# Tweet Sentiment NLP

This notebook covers sentiment analysis for a collection of 1.6 million tweets, sourced from this Kaggle [dataset](https://www.kaggle.com/kazanova/sentiment140). My goal is build a series of machine learning models that can predict document polarity reasonably accurately, with each attempt attacking the classification problem from a different natural language processing approach and level of sophistication. The below code can be split into three sections: generalized text preprocessing, single-layer model evaluation, and multi-layer model evaluation. 

## Generalized Text Preprocessing

### Basic Corpus Cleaning

For the generalized text preprocessing section, modifications made are only those that do not intentionally "lose" tweet information (i.e. no dropping words or ther destructive changes). This then leaves only formatting, standardization, and other methods of purely data cleaning. See the "general_preprocessing" function for a full list and order of all data preparation techniques used. A general summary of changes made is as follows: replacing urls, usernames, emoticons, and unrecognized characters with words; expanding contractions and common abbreviations; removing all non-alphanumeric characters; and truncating egregiously long sequences of repeated characters.
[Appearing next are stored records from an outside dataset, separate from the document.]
theorem getLsbD_octetOfBits_of_le {t v : Nat} (hv : t ≤ v) (s : Bits) : (octetOfBits t s).getLsbD v = false := by
  have hlen : (s.take t ++ List.replicate (t - s.length) false).reverse.length ≤ v := by simp; omega
  rw [octetOfBits, BitVec.getLsbD_ofNat, testBit_bitsValue, List.getD_eq_default _ _ hlen, Bool.and_false]

/-- The bits above the low `t` are 0 exactly in the octets below `2^t`. -/
theorem octet_lt_iff (t : Nat) (o : Byte) : o.toNat < 2 ^ t ↔ ∀ v, t ≤ v → o.getLsbD v = false :=
  ⟨fun h v hv => Nat.testBit_lt_two_pow (h.trans_le (Nat.pow_le_pow_right (by omega) hv)),
    Nat.lt_pow_two_of_testBit o.toNat⟩

theorem octetOfBits_lt (t : Nat) (s : Bits) : (octetOfBits t s).toNat < 2 ^ t :=
  (octet_lt_iff t _).2 fun _ hv => getLsbD_octetOfBits_of_le hv s

theorem getD_octetBits {t u : Nat} (hu : u < t) (o : Byte) (r : Bits) :
    (octetBits t o ++ r).getD u false = o.getLsbD (t - 1 - u) := by
  rw [List.getD_append _ _ _ _ (by simpa using hu)]
  simp [octetBits, List.getD_eq_getElem?_getD, hu]

/-- An octet below `2^t` is made again from its low `t` bits. -/
theorem octetOfBits_octetBits {t : Nat} (ht : t ≤ 8) {o : Byte} (ho : o.toNat < 2 ^ t) (r : Bits) :
    octetOfBits t (octetBits t o ++ r) = o := by
  refine BitVec.eq_of_getLsbD_eq fun v _ => ?_
  rcases Nat.lt_or_ge v t with hv | hv
  · have hback : t - 1 - (t - 1 - v) = v := by omega
    have hbit := getLsbD_octetOfBits ht (u := t - 1 - v) (by omega) (octetBits t o ++ r)
    rwa [getD_octetBits (by omega), hback] at hbit
  · rw [getLsbD_octetOfBits_of_le hv, (octet_lt_iff t o).1 ho v hv]

/-! ### Where each bit of the sequence sits (R100, R101) -/

/-- Octet `j` holds the bits from `j t` on. -/
theorem packOctets_eq_map (t n : Nat) (s : Bits) :
    packOctets t n s = (List.range n).map fun j => octetOfBits t (s.drop (j * t)) := by
  induction n generalizing s with
  | zero => rfl
  | succ n ih =>
    rw [packOctets, ih, List.range_succ_eq_map, List.map_cons, List.map_map]
    simp [Function.comp_def, Nat.succ_mul, Nat.add_comm]

theorem packForm_getElem?_eq_some {t j : Nat} {s : Bits} {o : Byte} (h : (packForm t s)[j]? = some o) :
    o = octetOfBits t (s.drop (j * t)) := by
  rw [packForm, packOctets_eq_map, List.getElem?_map] at h
  obtain ⟨i, hi, rfl⟩ := Option.map_eq_some_iff.1 h
  obtain ⟨-, rfl⟩ := List.getElem?_eq_some_iff.1 hi
  rw [List.getElem_range]

theorem getD_drop_bits (s : Bits) (n u : Nat) : (s.drop n).getD u false = s.getD (n + u) false := by
  simp [List.getD_eq_getElem?_getD]

theorem getLsbD_packForm {t u : Nat} (ht : t ≤ 8) (hu : u < t) (s : Bits) (j : Nat) :
    ((packForm t s).getD j 0).getLsbD (t - 1 - u) = s.getD (j * t + u) false := by
  cases h : (packForm t s)[j]? with
  | some o => rw [List.getD_eq_getElem?_getD, h, Option.getD_some, packForm_getElem?_eq_some h,
      getLsbD_octetOfBits ht hu, getD_drop_bits]
  | none =>
    have hle : s.length ≤ t * j := (ceilDiv_le_iff (by omega)).1 (by simpa using h)
    rw [List.getD_eq_getElem?_getD, h, Option.getD_none,
      List.getD_eq_default _ _ (by rw [Nat.mul_comm]; omega)]
    exact BitVec.getLsbD_zero
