-- ==== Sys2Proof/Machine/FeedRequests.lean ====
section
/-! DEFINITION. What the requests FEED, ASSIGN, STATION ENABLE and STATION READ do once they are taken (R26 to R33, R36). -/

namespace Sys2Proof.Machine

open Sys2Proof

/-! ### FEED (R36) -/

/-- FEED on: refused under ESTOP or at KEY SETUP; from OFF to HELD, RUN or PAUSE; in any other feed state no change (R36). -/
def turnFeedOn (s : State) : State × Answer :=
  if s.inputs.estop || decide (s.inputs.key = .setup) then (s, .refuse .wrongState)
  else
    let t :=
      if s.seq.feed ≠ .off then s
      else if faultHolds s then s.setFeed .held
      else if runConditions s then enterRun s
      else s.setFeed .pause
    (t, .reply (feedBytes t))

/-- FEED off (R36). -/
def turnFeedOff (s : State) : State × Answer :=
  let t := s.setFeed .off
  (t, .reply (feedBytes t))

/-- FEED by its body byte: 1 on, 0 off, any other value refused (R36). -/
def feedOwner (body : List Byte) (s : State) : State × Answer :=
  match rd8 body 0 with
  | 0 => turnFeedOff s
  | 1 => turnFeedOn s
  | _ => (s, .refuse .badValue)

/-! ### ASSIGN (R26, R27) -/

/-- An accepted ASSIGN on a station: `some a` assigns, `none` clears (R27). -/
def assignStation (a : Option Assignment) (st : Station) : Station × Byte :=
  match st.state with
  | .idle => ({ st with current := a, next := .absent }, 1)
  | .disabled => ({ st with current := a, next := .absent }, 1)
  | .loaded => ({ st with next := a.elim .clear .pair }, 2)
  | .releasing => ({ st with next := a.elim .clear .pair }, 2)

/-- An accepted ASSIGN of station k, with its reply APPLIED or DEFERRED (R27). -/
def carryAssign (k : StationIx) (a : Option Assignment) (s : State) : State × Answer :=
  let (st, r) := assignStation a s.stations[k]
  (s.modStation k fun _ => st, .reply [r])

/-- ASSIGN with the checks of R26, in their order. -/
def assignOwner (body : List Byte) (s : State) : State × Answer :=
  let lotId := rd16 body 2
  match stationOf (rd8 body 0) with
  | none => (s, .refuse .badIndex)
  | some k =>
    if lotId = 0 then carryAssign k none s
    else
      match programOf (rd8 body 1), s.lotOf? lotId with
      | some ix, some i =>
        if s.lot.lots[i].state = .opened then carryAssign k (some { program := ix, lotId := lotId }) s
        else (s, .refuse .wrongState)
      | _, _ => (s, .refuse .badIndex)

/-! ### STATION ENABLE (R29 to R32) -/

/-- The DISABLE action on a station (R30). -/
def disableStation (st : Station) : Station :=
  match st.state with
  | .idle => { st with state := .disabled, snapshot := none }
  | .loaded => { st with state := .disabled }
  | .releasing => { st with disablePending := true }
  | .disabled => st

/-- The ENABLE action on a station (R31). -/
def enableStation (st : Station) : Station :=
  match st.state with
  | .disabled => if st.snapshot.isSome then { st with state := .loaded } else { st with state := .idle }
  | .releasing => { st with disablePending := false }
  | .idle => st
  | .loaded => st

/-- The reply of STATION ENABLE: the station's state after the request (R30). -/
def enableReply (k : StationIx) (s : State) : State × Answer := (s, .reply [stationCode s.stations[k].state])

/-- The DISABLE action (R30). -/
def doDisable (k : StationIx) (s : State) : State × Answer := enableReply k (s.modStation k disableStation)

/-- The ENABLE action (R31); a station that becomes LOADED causes an examination (R45). -/
def doEnable (k : StationIx) (s : State) : State × Answer :=
  let loads := decide (s.stations[k].state = .disabled) && s.stations[k].snapshot.isSome
  let t := s.modStation k enableStation
  enableReply k (if loads then examine t else t)

/-- The CLEAR action (R32). -/
def doClear (k : StationIx) (s : State) : State × Answer :=
  if s.stations[k].state = .disabled then
    enableReply k
      (s.modStation k fun st => if st.snapshot.isSome then applyNext { st with snapshot := none } else st)
  else (s, .refuse .wrongState)

/-- STATION ENABLE by its action byte: 0 DISABLE, 1 ENABLE, 2 CLEAR (R29; log 19). -/
def enableOwner (body : List Byte) (s : State) : State × Answer :=
  match stationOf (rd8 body 0) with
  | none => (s, .refuse .badIndex)
  | some k =>
    match rd8 body 1 with
    | 0 => doDisable k s
    | 1 => doEnable k s
    | 2 => doClear k s
    | _ => (s, .refuse .badValue)

/-! ### STATION READ (R33) -/

/-- STATION READ (R33). -/
def stationReadOwner (body : List Byte) (s : State) : State × Answer :=
  match stationOf (rd8 body 0) with
  | some k => (s, .reply (stationBytes s k))
  | none => (s, .refuse .badIndex)

end Sys2Proof.Machine
end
This should then leave the corpus comprised solely of recognized English language words and numbers.

In [1]:
# check if modules are installed
from subprocess import Popen, PIPE

output = Popen("pip list | awk '{print $1}'", shell = True, stdout=PIPE).stdout.read().split()
packages = [x.decode('utf-8') for x in output][2:]
modules = ['contractions', 'kaggle', 'nltk', 'pandas', 'scikit-learn']
for nm in modules:
    if nm not in packages:
        ! pip install {nm}

In [17]:
# importing modules and setup
import contractions
import csv
import demoji
import glob
import nltk
import pandas as pd
import re
import zipfile
from kaggle.api.kaggle_api_extended import KaggleApi
from nltk.corpus import stopwords
from nltk.stem import WordNetLemmatizer
from sklearn.feature_extraction.text import TfidfVectorizer
from sklearn.model_selection import StratifiedShuffleSplit

In [3]:
# downloading dataset
api = KaggleApi()
api.authenticate()
dataset = 'kazanova/sentiment140'
csv_name = 'training.1600000.processed.noemoticon.csv'
try:
    os.remove(csv_name)
except:
    pass
api.dataset_download_file(dataset, file_name=csv_name, path='./')
fn = glob.glob('train*.zip', recursive = True)[0]
with zipfile.ZipFile(fn) as zip_file:
    for file in zip_file.namelist():
        if file == csv_name:
            zip_file.extract(csv_name)
os.remove(fn)

In [4]:
# importing data
columns = ['target', 'text']
df_data = pd.read_csv(csv_name, usecols = [0, 5], header = None, names = columns)
print(f'df_data dimensions: {df_data.shape}')
df_data.head()

df_data dimensions: (1600000, 2)


Unnamed: 0,target,text
0,0,"@switchfoot http://twitpic.com/2y1zl - Awww, t..."
1,0,is upset that he can't update his Facebook by ...
2,0,@Kenichan I dived many times for the ball. Man...
3,0,my whole body feels itchy and like its on fire
4,0,"@nationwideclass no, it's not behaving at all...."


In [5]:
# importing emoticon descriptions
df_repl = pd.read_csv('emoticon_descriptions.csv', header = 0, usecols =[0, 1], names = ['emoticon', 'description'])
print(f'df_repl dimensions: {df_repl.shape}')
df_repl.head()

df_repl dimensions: (138, 2)


Unnamed: 0,emoticon,description
0,:?),smile
1,:),smile
2,:-],smile
3,:],smile
4,:-3,smile


In [6]:
# moving to dictionary
dict_emot = {a:b for a, b in zip(df_repl.iloc[:, 0], df_repl.iloc[:, 1])}

In [7]:
# adding html replacements
dict_emot['&quot;'] = 'quote'
dict_emot['&amp;'] = 'and'
dict_emot['&lt;'] = 'less than'
dict_emot['&gt;'] = 'greater than'

In [8]:
# creating dictionary of common abbreviations
df_repl = pd.read_csv('common_abbreviations.csv').applymap(lambda x: x.lower())
dict_abbr = {a:b for a, b in zip(df_repl.iloc[:, 0], df_repl.iloc[:, 1])}

In [9]:
# general preprocessing tweet body text
def general_preprocess(text):
    '''
    Returns a generally-applicable preprocessed version of the passed string.

        Parameters:
            text (str) : passed string
        
        Returns:
            mod_text (str) : preprocessed string
    '''

    # add leading and trailing whitespace
    mod_text = ' ' + text + ' '

    # replace usernames
    mod_text = re.sub(r'(?<=\s)(@\S+)(?=\s)', ' USER ', mod_text)
    
    # replace urls
    mod_text = re.sub(r'(?<=\s)(https?:\/\/\S+)(?=\s)', ' URL ', mod_text)
    
    # replace non-space whitespace
    mod_text = re.sub(r'\s+', ' ', mod_text)
    
    # replace emoticons with text
    for i, k in dict_emot.items():
        mod_text = mod_text.replace(i, f' {k} ')
    
    # replace unrecognized characters
    mod_text = mod_text.replace('İ', 'I')
    
    # expand contractions
    mod_text = contractions.fix(mod_text)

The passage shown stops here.